### ASSIGNMENT
Lines before the one containing "(Nat.two_pow_pos k)) c.val).symm" are to be left out; reproduce that line and all the rest of the entries exactly.

** Opening DATA TO USE block **

/-- With `f` at most 15 two prefixes and two LSB fields fit the window. -/
theorem vlpair_fits_window {ka kb f : Nat} (hka : ka ≤ 6) (hkb : kb ≤ 6) (hf : f ≤ 15) (ca cb : Cls) :
    prefixSize ca + prefixSize cb + lsbWidth ca ka f + lsbWidth cb kb f ≤ Config.peekBits := by
  have ha := lsbWidth_le (hka.trans (by decide)) hf ca
  have hb := lsbWidth_le (hkb.trans (by decide)) hf cb
  have hca := prefixSize_le ca
  have hcb := prefixSize_le cb
  unfold Config.peekBits
  omega

/-- With `f = 16` two escapes are two bits too many, and nothing else is (60_exceptions.md R197). -/
theorem vlpair_fits_window_iff {ka kb : Nat} (hka : ka ≤ 6) (hkb : kb ≤ 6) (ca cb : Cls) :
    prefixSize ca + prefixSize cb + lsbWidth ca ka 16 + lsbWidth cb kb 16 ≤ Config.peekBits ↔
      ¬ (ca = 12 ∧ cb = 12) := by
  have hca := prefixSize_le ca
  have hcb := prefixSize_le cb
  have hwa := lsbWidth_le (f := 16) (hka.trans (by decide)) le_rfl ca
  have hwb := lsbWidth_le (f := 16) (hkb.trans (by decide)) le_rfl cb
  unfold Config.peekBits
  by_cases ha : ca = 12
  · by_cases hb : cb = 12
    · simp only [ha, hb, lsbWidth_escape, prefixSize_escape]
      decide
    · rw [lsbWidth_plain hb]
      simp only [hb, and_false, not_false_eq_true, iff_true]
      omega
  · rw [lsbWidth_plain ha]
    simp only [ha, false_and, not_false_eq_true, iff_true]
    omega

/-- A VL pair is two escapes when both its classes are 12. -/
theorem ne_vlpair_escapes_iff {p : VlFields} :
    (∀ lsa lsb, vlInstr p ≠ .vlpair 12 lsa 12 lsb) ↔ ¬ (p.ca = 12 ∧ p.cb = 12) := by
  constructor
  · rintro h ⟨ha, hb⟩
    exact h p.lsa p.lsb (by rw [vlInstr, ha, hb])
  · intro h lsa lsb heq
    obtain ⟨ha, -, hb, -⟩ := Instr.vlpair.inj heq
    exact h ⟨ha, hb⟩

theorem decode_bits (c : FetchCtx) (bs : List Bool) :
    decode c (.bits bs) = decodeElement c (valueOf (bs.take Config.peekBits)) := rfl

end Sys2Proof
end

section
/-! SUPPORT. The place of an element, by what the sequencer fetches and the mode of the block (10_state.md R14, 30_encoding.md
R66, R67). -/

namespace Sys2Proof.Machine

variable {s : State}

theorem fetchCtx_header (h : s.seq = .header) :
    fetchCtx s = .header s.params.lossless (s.readValuesCount == 0) := by
  rw [fetchCtx, h]

theorem fetchCtx_rawpair (h : s.seq = .pair) (hm : s.decodingMode = true) : fetchCtx s = .rawpair s.bp.f := by
  rw [fetchCtx, h]
  exact if_pos hm

theorem fetchCtx_vlpair (h : s.seq = .pair) (hm : s.decodingMode = false) :
    fetchCtx s = .vlpair (lsbK s.ctxA.g) (lsbK s.ctxB.g) s.bp.f := by
  rw [fetchCtx, h]
  exact if_neg (by rw [hm]; decide)

theorem fetchCtx_pad (h : s.seq = .pad) : fetchCtx s = .pad (padBits s.params.alignMode s.pos) := by
  rw [fetchCtx, h]

theorem fetchCtx_codeword (h : s.seq = .codeword) : fetchCtx s = .codeword := by
  rw [fetchCtx, h]

theorem lsbK_le (x : Nat) : lsbK x ≤ 6 := by
  unfold lsbK
  repeat' split
  all_goals decide

end Sys2Proof.Machine
end

section
/-! SUPPORT. Values and residuals: the two forms of a value (42_block_vl.md R115), and `RES` (30_encoding.md R76) against the
residual map (R117) and the reconstruction in a block of `a = 0` (R118). -/

namespace Sys2Proof.Machine

theorem sampleValue_escape (l lsb : Nat) : sampleValue 12 l lsb = lsb + 1 := rfl

/-- A plain class and its LSB field are the quotient and the remainder of the value. -/
theorem sampleValue_plain {c : Cls} {k v : Nat} (hv : v / 2 ^ k = c.val) (hc : c.val ≤ 11) :
    sampleValue c k (v % 2 ^ k) = v := by
  have hplain : c ≠ Config.escapeClass := by
    rintro rfl
    exact absurd hc (by decide)
  calc sampleValue c k (v % 2 ^ k)
      = c.val <<< k ||| v % 2 ^ k := if_neg hplain
    _ = c.val <<< k + v % 2 ^ k := (Nat.shiftLeft_add_eq_or_of_lt (Nat.mod_lt v (Nat.two_pow_pos k)) c.val).symm
    _ = v := by rw [Nat.shiftLeft_eq, ← hv, Nat.div_add_mod']

/-- Of the class and the LSB field a component uses only their value. -/
theorem vlSample_congr {cls cls' : Cls} {l lsb l' lsb' : Nat} (h : sampleValue cls l lsb = sampleValue cls' l' lsb')
    (P : Parameters) (bp : BlockParams) (k : Nat) (c : Ctx) :
    vlSample P bp cls l lsb k c = vlSample P bp cls' l' lsb' k c := by
  simp only [vlSample, h]

theorem residualOf_even (n : Nat) : residualOf (2 * n) = n := by
  simp only [residualOf, Nat.and_one_is_mod, Nat.shiftRight_one]
  rw [if_neg (by omega)]
  omega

** Closing DATA TO USE block **

### WRITTEN ANSWER
    _ = c.val <<< k + v % 2 ^ k := (Nat.shiftLeft_add_eq_or_of_lt (Nat.mod_lt v (Nat.two_pow_pos k)) c.val).symm
    _ = v := by rw [Nat.shiftLeft_eq, ← hv, Nat.div_add_mod']

/-- Of the class and the LSB field a component uses only their value. -/
theorem vlSample_congr {cls cls' : Cls} {l lsb l' lsb' : Nat} (h : sampleValue cls l lsb = sampleValue cls' l' lsb')
    (P : Parameters) (bp : BlockParams) (k : Nat) (c : Ctx) :
    vlSample P bp cls l lsb k c = vlSample P bp cls' l' lsb' k c := by
  simp only [vlSample, h]

theorem residualOf_even (n : Nat) : residualOf (2 * n) = n := by
  simp only [residualOf, Nat.and_one_is_mod, Nat.shiftRight_one]
  rw [if_neg (by omega)]
  omega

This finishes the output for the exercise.